I excused myself from Sssusssan, found myself a private little corner, and took a deep breath before answering my boyfriend's call. "Hey..."
"Hello, milady." His voice was a lot milder than usual. Too mild, actually, that I knew right away I was in trouble.
Chapter Eight
A few skeletal subjects approached me on my way back to Sssus
ssan, and I surprised myself with how easily I took everything in stride and interacted with them like normal. It was nice to know that the Gorgon was right earlier - they didn't hate me, thank God - and even nicer to know that I wasn't afraid of them like I used to be afraid of ghosts (even though I had been a ghost myself).
One skeleton shyly introduced herself as Daisy and asked for a selfie with me, another just wanted to shake my hand (news flash: bones were so amazingly smooth!), while a skeletal couple congratulated me on being the future Mrs. Hades.
It was a happy feeling, and for the very first time I found myself thinking that maybe...just maybe, I wouldn't suck that bad as the new LOTUS.
And as far as my duties as the new Lady went...

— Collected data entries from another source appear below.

-- ==== Sys2Proof/Machine/Ops.lean ====
section
/-! DEFINITION. The shared operations over the receive buffer, the wire, the registers and the collaborators, and the
four error classes. The HLC takes no exceptions and returns from none (60_exceptions.md R300, R301): an error has
exactly the state effect its class gives it, and nothing is saved or entered. -/

namespace Sys2Proof.Machine

open Sys2Proof Host

/-! The receive buffer (20_memory.md R50 to R52, R65, R66). -/

/-- The form a buffer keeps: at most `RXBUF_CAP` bytes (10_state.md R38 (a)). A buffer is a list of bytes, so equal
buffers are equal data (log 9). -/
def Memory.wf (cap : Nat) (m : List Byte) : Bool := m.length ≤ cap

/-- `MemRead(i, n)` (00_scope.md R11): `n` bytes from index `i` as a little-endian unsigned integer, defined only when
`i + n <= len(RXBUF)`. -/
def Memory.read (m : List Byte) (i n : Nat) : Option Nat :=
  if i + n ≤ m.length then some (((m.drop i).take n).foldr (fun b acc => b.toNat + 256 * acc) 0) else none

/-- `Append(b)` (R11, R52), refused on a full buffer (R66). -/
def Memory.append (cap : Nat) (m : List Byte) (b : Byte) : Option (List Byte) :=
  if m.length < cap then some (m ++ [b]) else none

/-- `DropFront(n)` (R11, R52), defined only when `n <= len(RXBUF)`. -/
def Memory.dropFront (m : List Byte) (n : Nat) : Option (List Byte) :=
  if n ≤ m.length then some (m.drop n) else none

/-- `RX_APPEND(b)` on the state (42_stream_decoder.md R150): it writes `RXBUF` only. -/
def appendByte (b : Byte) (s : State) : Outcome State Fault Refusal :=
  match Memory.append s.straps.rxbufCap s.rxbuf b with
  | some m => .next { s with rxbuf := m }
  | none => .refused .rxbufFull

/-- `TRY_DECODE` on the state (R151, R152): its result, and `RXBUF`, `CRC_REG` and the holding registers after it. It
never writes `XERR`. -/
def tryDecode (s : State) : Option Packet × State :=
  let r := scan s.crcReg s.rxbuf
  let s := { s with rxbuf := r.rest, crcReg := r.crc }
  match r.packet with
  | some p => (some p, s.holdPacket p)
  | none => (none, s.holdNone)

/-! The wire (20_memory.md R57 to R59). -/

/-- What `Transport.recv` yields (R58). -/
inductive Received
  | byte (b : Byte)
  | timeout
  deriving DecidableEq, Repr

/-- `Transport.recv()` (R58): `Timeout` is possible in every state and removes nothing; `Byte(b)` removes the oldest
byte of the queue. Which one happens is the environment's answer, `timeouts`. -/
def recv (s : State) : Received × State :=
  match s.timeouts with
  | true :: later => (.timeout, { s with timeouts := later })
  | answers =>
    match s.wireIn with
    | [] => (.timeout, { s with timeouts := answers.tail })
    | b :: queue => (.byte b, { s with wireIn := queue, timeouts := answers.tail })

/-- `Transport.send(bytes)` (R57): all bytes, in order, in one action; it cannot fail. The action takes its place among
the collaborator calls (R61). -/
def transmit (bs : List Byte) (s : State) : State :=
  { s with wireOut := s.wireOut ++ bs, events := s.events ++ [.sent bs.length] }

/-- `SEND_PACKET` (43_transport.md R186) of a payload the frame can carry; a longer one is `ENC_TOO_LONG`, which sends
nothing and changes no state (41_frame_encoder.md R136). `CRC_REG` is left at the frame's checksum (10_state.md
R21). -/
def sendPacket (seq : Half) (cmd : Byte) (payload : List Byte) (s : State) : State :=
  match encodeFrame seq cmd payload with
  | some f => transmit f { s with crcReg := checksum (frameBody seq cmd payload) }
  | none => s

/-! The collaborators (60_exceptions.md R310 to R314). -/

/-- A collaborator call is an output event recorded in order (R314). -/
def call (e : Event) (s : State) : State := { s with events := s.events ++ [e] }

/-- The `k`-th value the collaborators will return from here on: any `uint32`, under no law (R314). The inputs of the run
come first; beyond them the value is `Config.freeDraw` at the counter (log 7). -/
def State.coming (s : State) (k : Nat) : Word :=
  match s.draws[k]? with
  | some w => w
  | none => Config.freeDraw (s.drawCount + (k - s.draws.length))

/-- The state after `n` values have been drawn. -/
def State.drawn (n : Nat) (s : State) : State :=
  { s with draws := s.draws.drop n, drawCount := s.drawCount + (n - s.draws.length) }

/-- One result of a collaborator: a draw (R314). -/
def draw (s : State) : Word × State := (s.coming 0, s.drawn 1)

/-! The error classes (60_exceptions.md R290 to R294, R300). -/

/-- A transport error: `XERR <- 1`, nothing else (R291). -/
def transportError (s : State) : State := s.setXerr true

/-- A protocol error at the host: `Rejected`, with its reason (R293). -/
def protocolError (why : HsReason) (s : State) : State := { s with hsReason := why, hsState := .rejected }

/-- An application error: "silently ignored at the point of detection" (R294). -/
def applicationError (s : State) : State := s

/-! Ending an operation. -/

/-- The operation ends and returns its result to the client (00_scope.md R11). -/
def finish (r : Result) (s : State) : State := { s with activity := .idle, result := r }

/-! Receiving an instruction: who acts on it, and whether (44_handshake.md R213, R218; 45_dispatcher.md R250). -/

/-- The classification of a Packet in response position (44_handshake.md R213), its tests in that order. The sequence
number is not examined. -/
def classify (p : Packet) (s : State) : State :=
  if p.command = Cmd.nack then
    match nackCode p.payload with
    | some code => protocolError .nackCode { s with hsErrcode := code }
    | none => protocolError .nackEmpty s
  else if p.command = Cmd.ack then
    match ackFields p.payload with
    | none => protocolError .ackShort s
    | some (version, status, deviceId) =>
      let s := { s with peerVer := version, peerStatus := status, peerId := deviceId }
      if version ≠ s.straps.protocolVersion then protocolError .ackVersion s
      else if status ≠ Code.statusOk then protocolError .ackStatus s
      else { s with hsReason := .none, hsState := .accepted }
  else protocolError .unexpectedCmd s

/-- A Packet at a host: classified while a handshake response is awaited (R212); at any other time it is the result of
the client's `RECV_PACKET` and has no further effect (44_handshake.md R216). -/
def hostReceive (p : Packet) (s : State) : State :=
  if s.hsState = .awaitingResponse then classify p s else { s with result := .packet p }

/-- The gate (44_handshake.md R218): while `HS_LATCH` = 0 a Packet other than HELLO is dropped, with no effect at all. -/
def gated (handler : State → State) (s : State) : State :=
  if s.hsLatch then handler s else applicationError s

/-- A received instruction: the host's treatment of its Packet, or the device's handler. The RAW variant is refused
(45_dispatcher.md R265, R268). -/
def receive (p : Packet) (handler : State → State) (s : State) : Outcome State Fault Refusal :=
  match s.straps.dispatchVariant with
  | .raw => .refused .rawVariant
  | .framed =>
    match s.straps.role with
    | .host => .next (hostReceive p s)
    | .device => .next (handler s)

/-- The acknowledgement a handler sends (45_dispatcher.md R254, R263): the request's sequence number, command 0x11. -/
def sendAck (seq : Half) (s : State) : State := sendPacket seq Cmd.ack (ackPayload s.straps) s

/-- The acknowledgement of SET_TARGET_ANGLE and SET_POWER_RELAY, sent only under `ACK_SET_COMMANDS` (R264). -/
def sendAckIfSet (seq : Half) (s : State) : State := if s.straps.ackSetCommands then sendAck seq s else s

end Sys2Proof.Machine
end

Sssusssan had gotten herself a table at one of the canal-facing tavernas while I was away, and I sensed the Gorgon's gaze turning watchful behind her sunglasses as I took my seat.
Is everything alright?
"Hadrian's upset with me." This wasn't a lie. "He thinks it's stupid that I went on this quest. I kinda got the feeling he believes this entire quest is nothing but a joke, and that I'm simply setting myself up for more trouble."
He is correct.
"You're supposed to be on my side," I protested.
I will never be on your ssside. You are too ssstupid for me.
"Please take that back," I said stiffly.
No.
"I mean it, Susan."
Sssee? Only sssomeone ssstupid will get even my name wrong.
"But your name is Susan—-"
It's Sssusssan. Ssstupid.
I let out an indignant gasp. "You know what? That's it. That's the last straw! I'm firing you from this quest—-"
You will die within an hour if you do this alone.
I jumped to my feet. "I mean it, you know."
I, too, meant what I sssaid.
"Whatever." I spun around, heart racing because I could feel the Gorgon's stare following me as I walked away.
Oh man.
I sure hoped Hadrian knew what he was doing, asking me to potentially piss off a Gorgon so I could sneak away and meet him in secret.
As the distance between the Gorgon and me grew, Hadrian's subjects once again found the confidence to come close, and I did my best to accommodate all requests for selfies, handshakes, and even the odd autograph or two.